Rob here is a laptop—clean, sleek, fully programmable, far more efficient.
” She took a beat. “You gave us all the information we needed to build exactly what you want, Chloe. Rob is it.”
“I don’t want to date a sodding robot, thank you very much,” Chloe said, standing up and pacing, because she couldn’t sit still. Her heart was pounding; her hand shot to her neck, scratching at her skin. She felt tricked, angry, embarrassed. She’d been flirting with a machine.
“No one believes it can feel real until they are in a room with one,” Avery said, evening her tone.
“That’s why we do it this way.” She clapped her hands once, a sharp sound.
“I suggest you go out with him, on a real date. If you aren’t convinced, you’ll have wasted nothing but a few hours of your time.
” Avery’s ice-blue eyes fixed on Chloe. “Being in a healthy relationship, with the right person, it transforms people.”
“He’s not a person though, is he?” Chloe said, sitting back down, resting her head in her hands because the room was spinning; her stomach turned.
“Trust me, after a few dates you’ll forget about that,” Avery said.
She looked like she was waiting for a response, but Chloe was speechless.
“The truth is, Chloe, all the ideal men you listed on your form—Fitzwilliam Darcy, Anthony Bridgerton, Friedrich Bhaer—they are all men written by women. Women know what women want. Rob is also written by a woman; he is written by you.”
The nausea ebbed, leaving a hollow feeling in its place. Chloe stood, then ripped the watch from her wrist and laid it on the table. Whatever the Blade Runner mind trip she’d just walked into, she needed to leave now. Sci-fi was not her genre.

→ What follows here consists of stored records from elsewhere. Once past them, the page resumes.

-- ==== Sys2Proof/Tests/Slice0.lean ====
section
/-! SUPPORT. The package's own tests: expected results come from 30_encoding.md and from the vectors V<n> of
95_test_vectors.md, worked out there by hand; and for each statement with hypotheses a witness that meets them all. -/

namespace Sys2Proof.Tests

open Sys2Proof.Machine Sys2Proof.Safety

/-! ## Small states -/

/-- The parameters the vectors assume: `C = 4`, `N = 32`, `VIS = Fresh`. -/
def tiny : Config where
  C := 4
  N := 32
  legacyOverwrite := false
  vis := .fresh
  sched := .preempt
  rxOverrun := .excluded
  pinLed := 0
  msgHelp := [0x48#8]
  msgLedOn := [0x31#8]
  msgLedOff := [0x30#8]
  msgToggle := [0x54#8]
  msgStatusOn := [0x53#8, 0x31#8]
  msgStatusOff := [0x53#8, 0x30#8]
  msgBanner := [0x42#8]

/-- The legacy form of the push. -/
def tinyLegacy : Config := { tiny with legacyOverwrite := true }
/-- The overrun left open. -/
def tinyOpen : Config := { tiny with rxOverrun := .openBehaviour }
/-- Two truly concurrent domains. -/
def tinyFree : Config := { tiny with sched := .free }
/-- Stale pointer reads allowed. -/
def tinyMonotone : Config := { tiny with vis := .monotone }
/-- A line buffer of two cells. -/
def tinyLine : Config := { tiny with N := 2 }

/-- Process start with a value in every part the spec leaves unspecified. -/
def before (c : Config) : State :=
  { State.processStart c with
    rxData := 0#8, rxReady := true, pByte := 0#8, pTailSeen := 0, pOk := false, pIsr := false, qHeadSeen := 0,
    qByte := 0#8, pin := false }

/-- After INIT and the push of `bytes`, nothing popped; `a` issues the next operation. -/
def holding (c : Config) (a : Agent) (bytes : List Byte) : State :=
  { before c with
    life := .active, rxIe := true, rxReady := false, issuer := a,
    storage := bytes.mapIdx fun i b => (i, b), head := bytes.length, pushes := bytes.length,
    history := bytes.mapIdx fun i b => .pushOk b i }

/-- The same with `line` typed at the interpreter. -/
def typed (c : Config) (line : List Byte) : State :=
  { holding c .q [] with chars := line.mapIdx fun i b => (i, b), length := line.length }

/-- A byte is pending at the receiver. -/
def pending (s : State) (b : Byte) : State := { s with rxData := b, rxReady := true }

/-- Q waits in a READ_BYTE. -/
def waiting (s : State) : State := { s with qOp := .readByte, qPhase := .sample }

/-- `f` of the next state, where there is one. -/
def after {α : Type} (o : Host.Outcome State Fault Refusal) (f : State → α) : Option α :=
  match o with
  | .next t => some (f t)
  | .fault _ => none
  | .refused _ => none

/-- The reason of a refusal. -/
def reason (o : Host.Outcome State Fault Refusal) : Option Refusal :=
  match o with
  | .next _ => none
  | .fault _ => none
  | .refused r => some r

/-- The state after an outcome, or the one before where there is none. -/
def stateAfter (o : Host.Outcome State Fault Refusal) (s : State) : State :=
  match o with
  | .next t => t
  | .fault _ => s
  | .refused _ => s

/-! ## The smoke test of WellFormed: every check refuses an ill-formed term -/

theorem test_requests_of_wrong_agents_are_refused :
    Request.wf ⟨.q, .tryPush 0x41#8⟩ = false ∧ Request.wf ⟨.p, .tryPop⟩ = false ∧ Request.wf ⟨.e, .isEmpty⟩ = false ∧
    Request.wf ⟨.q, .rxIrq⟩ = false ∧ Request.wf ⟨.p, .rxArrive 0x41#8⟩ = false ∧
    Request.wf ⟨.p, .readByte⟩ = false ∧ Request.wf ⟨.p, .dataAvailable⟩ = false ∧ Request.wf ⟨.p, .ciIter⟩ = false ∧
    Request.wf ⟨.p, .ciStep 0x0D#8⟩ = false ∧ Request.wf ⟨.q, .init⟩ = false ∧
    Request.wf ⟨.further 0, .isEmpty⟩ = false := by decide

theorem test_requests_of_right_agents_are_accepted :
    Request.wf ⟨.p, .tryPush 0x41#8⟩ = true ∧ Request.wf ⟨.q, .tryPop⟩ = true ∧ Request.wf ⟨.q, .isEmpty⟩ = true ∧
    Request.wf ⟨.p, .isEmpty⟩ = true ∧ Request.wf ⟨.p, .rxIrq⟩ = true ∧ Request.wf ⟨.e, .rxArrive 0x41#8⟩ = true ∧
    Request.wf ⟨.q, .readByte⟩ = true ∧ Request.wf ⟨.q, .dataAvailable⟩ = true ∧ Request.wf ⟨.q, .ciIter⟩ = true ∧
    Request.wf ⟨.q, .ciStep 0x0D#8⟩ = true ∧ Request.wf ⟨.s, .init⟩ = true := by decide
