-- ==== Sys2Proof/Word.lean ====
section
/-! DEFINITION. The bit-vector types of the machine (00_scope.md R6, R9): what the spec itself treats as bits. -/

namespace Sys2Proof

/-- A byte of memory, a general register, DT or ST (00_scope.md R6, REG_BITS). -/
abbrev Byte := BitVec 8

/-- A 16-bit quantity: an instruction word, I, PC, a call-stack entry (00_scope.md R6). -/
abbrev Word := BitVec 16

/-- A register index, the x or y field of an instruction word (30_encoding.md R71). -/
abbrev RegIx := BitVec 4

/-- A 12-bit absolute address, the nnn field of an instruction word (30_encoding.md R71). -/
abbrev Addr := BitVec 12

end Sys2Proof
end

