-- ==== Sys2Proof/Machine/Ops.lean ====
section
/-! DEFINITION. The named operations over memory, registers, the call stack and the framebuffer; the ends of an
instruction; taking a fault; Reset. -/

namespace Sys2Proof.Machine

/-! ### Memory (20_memory.md) -/

/-- What an unlisted address reads as: the reset contents of 10_state.md R39, the font at FONT_BASE and 0 elsewhere
(20_memory.md R52, R55; log entries 3 and 15). -/
def unlisted (a : Nat) : Byte :=
  if Config.progBase ≤ a then 0
  else if Config.fontBase.val ≤ a ∧ a < Config.fontBase.val + Config.fontLen then
    Config.fontByte (a - Config.fontBase.val)
  else 0

/-- One byte of memory (20_memory.md R50). -/
def Memory.read : Memory → Nat → Byte
  | [], a => unlisted a
  | (k, b) :: m, a => if a = k then b else Memory.read m a

/-- List the byte at its place. -/
def Memory.put (a : Nat) (b : Byte) : Memory → Memory
  | [] => [(a, b)]
  | (k, c) :: m => if a < k then (a, b) :: (k, c) :: m else if a = k then (a, b) :: m else (k, c) :: Memory.put a b m

/-- Unlist an address. -/
def Memory.remove (a : Nat) : Memory → Memory
  | [] => []
  | (k, c) :: m => if a < k then (k, c) :: m else if a = k then m else (k, c) :: Memory.remove a m

/-- Write one byte; an address that then holds its reset contents is unlisted, which keeps the canonical form. -/
def Memory.write (m : Memory) (a : Nat) (b : Byte) : Memory :=
  if b = unlisted a then Memory.remove a m else Memory.put a b m

/-- Store bytes at ascending addresses, the first at the lowest (20_memory.md R54). -/
def Memory.store : Memory → Nat → List Byte → Memory
  | m, _, [] => m
  | m, a, b :: bs => Memory.store (m.write a b) (a + 1) bs

/-- Load bytes from ascending addresses (20_memory.md R54). -/
def Memory.load (m : Memory) (a : Nat) : Nat → List Byte
  | 0 => []
  | n + 1 => m.read a :: Memory.load m (a + 1) n

/-- The canonical form from address `lo` on: addresses strictly rise and exist, no entry equals the reset contents. -/
def Memory.wfFrom : Nat → Memory → Bool
  | _, [] => true
  | lo, (k, b) :: m => decide (lo ≤ k) && decide (k ≤ Config.addrMax) && (b != unlisted k) && Memory.wfFrom (k + 1) m

/-- The canonical form of memory. -/
def Memory.wf (m : Memory) : Bool := Memory.wfFrom 0 m

/-- The bounds-checked byte read MemRead(a, 1) (20_memory.md R57). -/
def memRead (m : Memory) (a : Nat) : Except Fault Byte :=
  if a ≤ Config.addrMax then .ok (m.read a) else .error (.memoryOutOfRange (BitVec.ofNat 16 a))

/-- The bounds-checked big-endian word read MemRead(a, 2), instruction fetch only (20_memory.md R53, R57). -/
def memReadWord (m : Memory) (a : Nat) : Except Fault Word :=
  match memRead m a with
  | .error f => .error f
  | .ok hi =>
    match memRead m (a + 1) with
    | .error f => .error f
    | .ok lo => .ok (wordOfBytes hi lo)

/-- The fault of a data access to `len` bytes from `base`, if one of its addresses passes 0xFFF: the lowest such address
is max(base, 0x1000) (20_memory.md R57, R60; 42_index_memory.md R156). -/
def rangeFault (base : Word) (len : Nat) : Option Fault :=
  if len ≠ 0 ∧ Config.addrMax < base.toNat + (len - 1) then
    some (.memoryOutOfRange (BitVec.ofNat 16 (max base.toNat (Config.addrMax + 1))))
  else none

/-- A result that is reached only when the whole range exists: every address is checked before anything changes
(20_memory.md R57). -/
def inRange (base : Word) (len : Nat) (s : State) : Except Fault State :=
  match rangeFault base len with
  | some f => .error f
  | none => .ok s

/-- The fetch: the word at PC and PC + 1, whatever the parity of PC (20_memory.md R53, R58). -/
def fetch (s : State) : Except Fault Word := memReadWord s.mem s.pc.toNat

/-! ### Registers (10_state.md R21, R22) -/

/-- Read V[x]. -/
def State.reg (s : State) (x : RegIx) : Byte := s.v[x.toNat]'x.isLt

/-- Write V[x]. -/
def State.setReg (s : State) (x : RegIx) (b : Byte) : State := { s with v := s.v.set x.toNat b x.isLt }

/-- The number of VF, the flag destination. -/
def vf : RegIx := 15

/-- Write VF. -/
def State.setVF (s : State) (b : Byte) : State := s.setReg vf b

/-- Write the bytes to V[k], V[k+1], … in ascending order (42_index_memory.md R155). -/
def setRegsFrom (v : Vector Byte 16) (k : Nat) : List Byte → Vector Byte 16
  | [] => v
  | b :: bs => setRegsFrom (v.setIfInBounds k b) (k + 1) bs

/-- The contents of V0 to Vx, in ascending order (42_index_memory.md R154). -/
def State.regsUpTo (s : State) (x : RegIx) : List Byte := s.v.toList.take (x.toNat + 1)

/-! ### The call stack (10_state.md R26 to R29) -/

/-- Push(v) (10_state.md R28). -/
def push (s : State) (w : Word) : Except Fault State :=
  if h : s.sp.val < Config.stackDepth then
    .ok { s with stack := s.stack.set s.sp.val w h, sp := ⟨s.sp.val + 1, Nat.succ_lt_succ h⟩ }
  else .error (.stackOverflow s.pc)

/-- Pop() (10_state.md R29): the popped value, and the state in which its entry is no longer live but keeps its value. -/
def pop (s : State) : Except Fault (Word × State) :=
  if h : 0 < s.sp.val then
    .ok (s.stack[s.sp.val - 1]'(by have := s.sp.isLt; omega), { s with sp := ⟨s.sp.val - 1, by have := s.sp.isLt; omega⟩ })
  else .error (.stackUnderflow s.pc)

/-! ### The framebuffer (10_state.md R32) -/

/-- FB[y][x]. -/
def pixel (fb : Framebuffer) (y : Fin 32) (x : Fin 64) : Bool := fb[y][x]

/-- Write FB[y][x]. -/
def setPixel (fb : Framebuffer) (y : Fin 32) (x : Fin 64) (b : Bool) : Framebuffer :=
  fb.set y.val (fb[y].set x.val b x.isLt) y.isLt

/-- All pixels unset. -/
def clearFb : Framebuffer := Vector.replicate 32 (Vector.replicate 64 false)

/-! ### The ends of an instruction (30_encoding.md R74, 10_state.md R25) -/

/-- The instruction sets PC itself, and the Step returns Ok. -/
def State.retireTo (s : State) (target : Word) : State := { s with pc := target, outcome := .ok }

/-- The default increment. -/
def State.advance (s : State) : State := s.retireTo (s.pc + 2)

/-- A conditional skip: PC advances by 4 in all when the condition holds, else by 2 (40_control_flow.md R100). -/
def State.skipIf (s : State) (c : Bool) : State := s.retireTo (if c then s.pc + 4 else s.pc + 2)

/-- Fx0A without a key event: nothing changes, the Step returns WaitingForKey (44_keypad_timers.md R182). -/
def State.waitForKey (s : State) : State := { s with outcome := .waitingForKey }

/-! ### Taking a fault, and the return from one (60_exceptions.md) -/

/-- The cause code (60_exceptions.md R201). -/
def faultCode (f : Fault) : BitVec 3 :=
  match f with
  | .memoryOutOfRange _ => 1
  | .stackOverflow _ => 2
  | .stackUnderflow _ => 3

/-- The value FINFO receives (60_exceptions.md R201). -/
def faultInfo (f : Fault) : Word :=
  match f with
  | .memoryOutOfRange a => a
  | .stackOverflow p => p
  | .stackUnderflow p => p

/-- Fatal fault entry (60_exceptions.md R203): STATUS, FCAUSE and FINFO are written and nothing else; PC stays; the Step
returns Fatal(code, info). -/
def State.takeFault (s : State) (f : Fault) : State :=
  { s with status := .faulted, fcause := faultCode f, finfo := faultInfo f, outcome := .fatal (faultCode f) (faultInfo f) }

/-- A Step while Faulted: the recorded fault is returned again and nothing changes (60_exceptions.md R204). -/
def State.stayFaulted (s : State) : State := { s with outcome := .fatal s.fcause s.finfo }

/-- The decode fault (60_exceptions.md R205, 10_state.md R36). -/
def State.takeDecodeFault (s : State) (w : Word) : State :=
  { s with df := true, dfword := w, dfpc := s.pc, pc := s.pc + 2, outcome := .decodeFault s.pc w }

/-- The outcome of an execute phase: a raised fatal fault abandons the instruction and is taken in the state it began
with (60_exceptions.md R203). -/
def settle (s : State) (r : Except Fault State) : Host.Outcome State Fault Refusal :=
  match r with
  | .ok t => .next t
  | .error f => .next (s.takeFault f)

/-- The only return from a fault: the Reset operation (60_exceptions.md R208, 70_reset_and_hazards.md R240). Every piece of
state takes its reset value; the inputs and the number of Steps made are the environment's and go on (log entry 27). -/
def hostReset (s : State) : State := { State.reset with inp := s.inp, draws := s.draws }

/-- The end of every Step: the host's next inputs are free values, and a Load is no longer inside the interface
(60_exceptions.md R212, R216 to R218; 70_reset_and_hazards.md R242; log entries 2 and 9). -/
def State.endStep (s : State) : State :=
  { s with
    inp :=
      { keyLevel := Config.keyLevel s.draws, keyEvent := Config.keyEvent s.draws, rand := Config.rand s.draws }
    draws := s.draws + 1
    loadOpen := false }

/-- An instruction word placed where the fetch reads it: the high byte at PC, the low byte at PC + 1. -/
def placeWord (s : State) (w : Word) : State :=
  { s with mem := s.mem.store s.pc.toNat [highByte w, lowByte w] }

end Sys2Proof.Machine
end

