-- ==== Sys2Proof/Machine/Dispatch.lean ====
section
/-! DEFINITION. The execute phase: one arm per instruction, in the order of 30_encoding.md R76. -/

namespace Sys2Proof.Machine

def exec (i : Instr) (s : State) : Host.Outcome State Fault Refusal :=
  match i with
  | .cls => Sys2Proof.Machine.execCls s
  | .ret => Sys2Proof.Machine.execRet s
  | .jp nnn => Sys2Proof.Machine.execJp nnn s
  | .call nnn => Sys2Proof.Machine.execCall nnn s
  | .seImm x kk => Sys2Proof.Machine.execSeImm x kk s
  | .sneImm x kk => Sys2Proof.Machine.execSneImm x kk s
  | .seReg x y => Sys2Proof.Machine.execSeReg x y s
  | .ldImm x kk => Sys2Proof.Machine.execLdImm x kk s
  | .addImm x kk => Sys2Proof.Machine.execAddImm x kk s
  | .ldReg x y => Sys2Proof.Machine.execLdReg x y s
  | .orReg x y => Sys2Proof.Machine.execOrReg x y s
  | .andReg x y => Sys2Proof.Machine.execAndReg x y s
  | .xorReg x y => Sys2Proof.Machine.execXorReg x y s
  | .addReg x y => Sys2Proof.Machine.execAddReg x y s
  | .sub x y => Sys2Proof.Machine.execSub x y s
  | .shr x y => Sys2Proof.Machine.execShr x y s
  | .subn x y => Sys2Proof.Machine.execSubn x y s
  | .shl x y => Sys2Proof.Machine.execShl x y s
  | .sneReg x y => Sys2Proof.Machine.execSneReg x y s
  | .ldI nnn => Sys2Proof.Machine.execLdI nnn s
  | .jpV0 nnn => Sys2Proof.Machine.execJpV0 nnn s
  | .rnd x kk => Sys2Proof.Machine.execRnd x kk s
  | .drw x y n => Sys2Proof.Machine.execDrw x y n s
  | .skp x => Sys2Proof.Machine.execSkp x s
  | .sknp x => Sys2Proof.Machine.execSknp x s
  | .ldVxDt x => Sys2Proof.Machine.execLdVxDt x s
  | .ldVxK x => Sys2Proof.Machine.execLdVxK x s
  | .ldDtVx x => Sys2Proof.Machine.execLdDtVx x s
  | .ldStVx x => Sys2Proof.Machine.execLdStVx x s
  | .addI x => Sys2Proof.Machine.execAddI x s
  | .ldF x => Sys2Proof.Machine.execLdF x s
  | .ldB x => Sys2Proof.Machine.execLdB x s
  | .ldMemVx x => Sys2Proof.Machine.execLdMemVx x s
  | .ldVxMem x => Sys2Proof.Machine.execLdVxMem x s

end Sys2Proof.Machine
end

“I’m going now,” she said firmly, walking toward the door.
“Think about it,” Avery replied, unmoved. “Perfect Partners will be here when you’re ready for perfection.”
Chloe ran from the building, then out onto the Strand.
She didn’t stop running until she reached Charing Cross station.
There, breathless, she looked around at all the people going about their day, running for their trains.
How could they be acting like everything was normal when there were robots who looked like men?
How did she know these commuters were even real—what if they were all robots too?
As her thoughts swirled, she had to sit down on the pavement, to feel the ground.
After a few minutes, the adrenaline drained out of her and was replaced by a heavy, sinking feeling.
Because for a moment there, she had felt something she hadn’t felt in a long time—hope.
By the time she got back to Richmond, her disappointment and confusion had curdled into anger.
Anger that Wendy had set her up, that she’d wasted all that time filling in a forty-two-page questionnaire.
And sure, she hadn’t specified “ALIVE” or “HUMAN” as prerequisites, but she’d kind of assumed they were a given.
This was all the reunion email’s fault. It had triggered an existential spiral, making her question every aspect of her life.
A similar thing happened when she watched too many TED Talks or read Brené Brown.
But whatever change she was trying to manifest, dating a sexy R2-D2 was not it.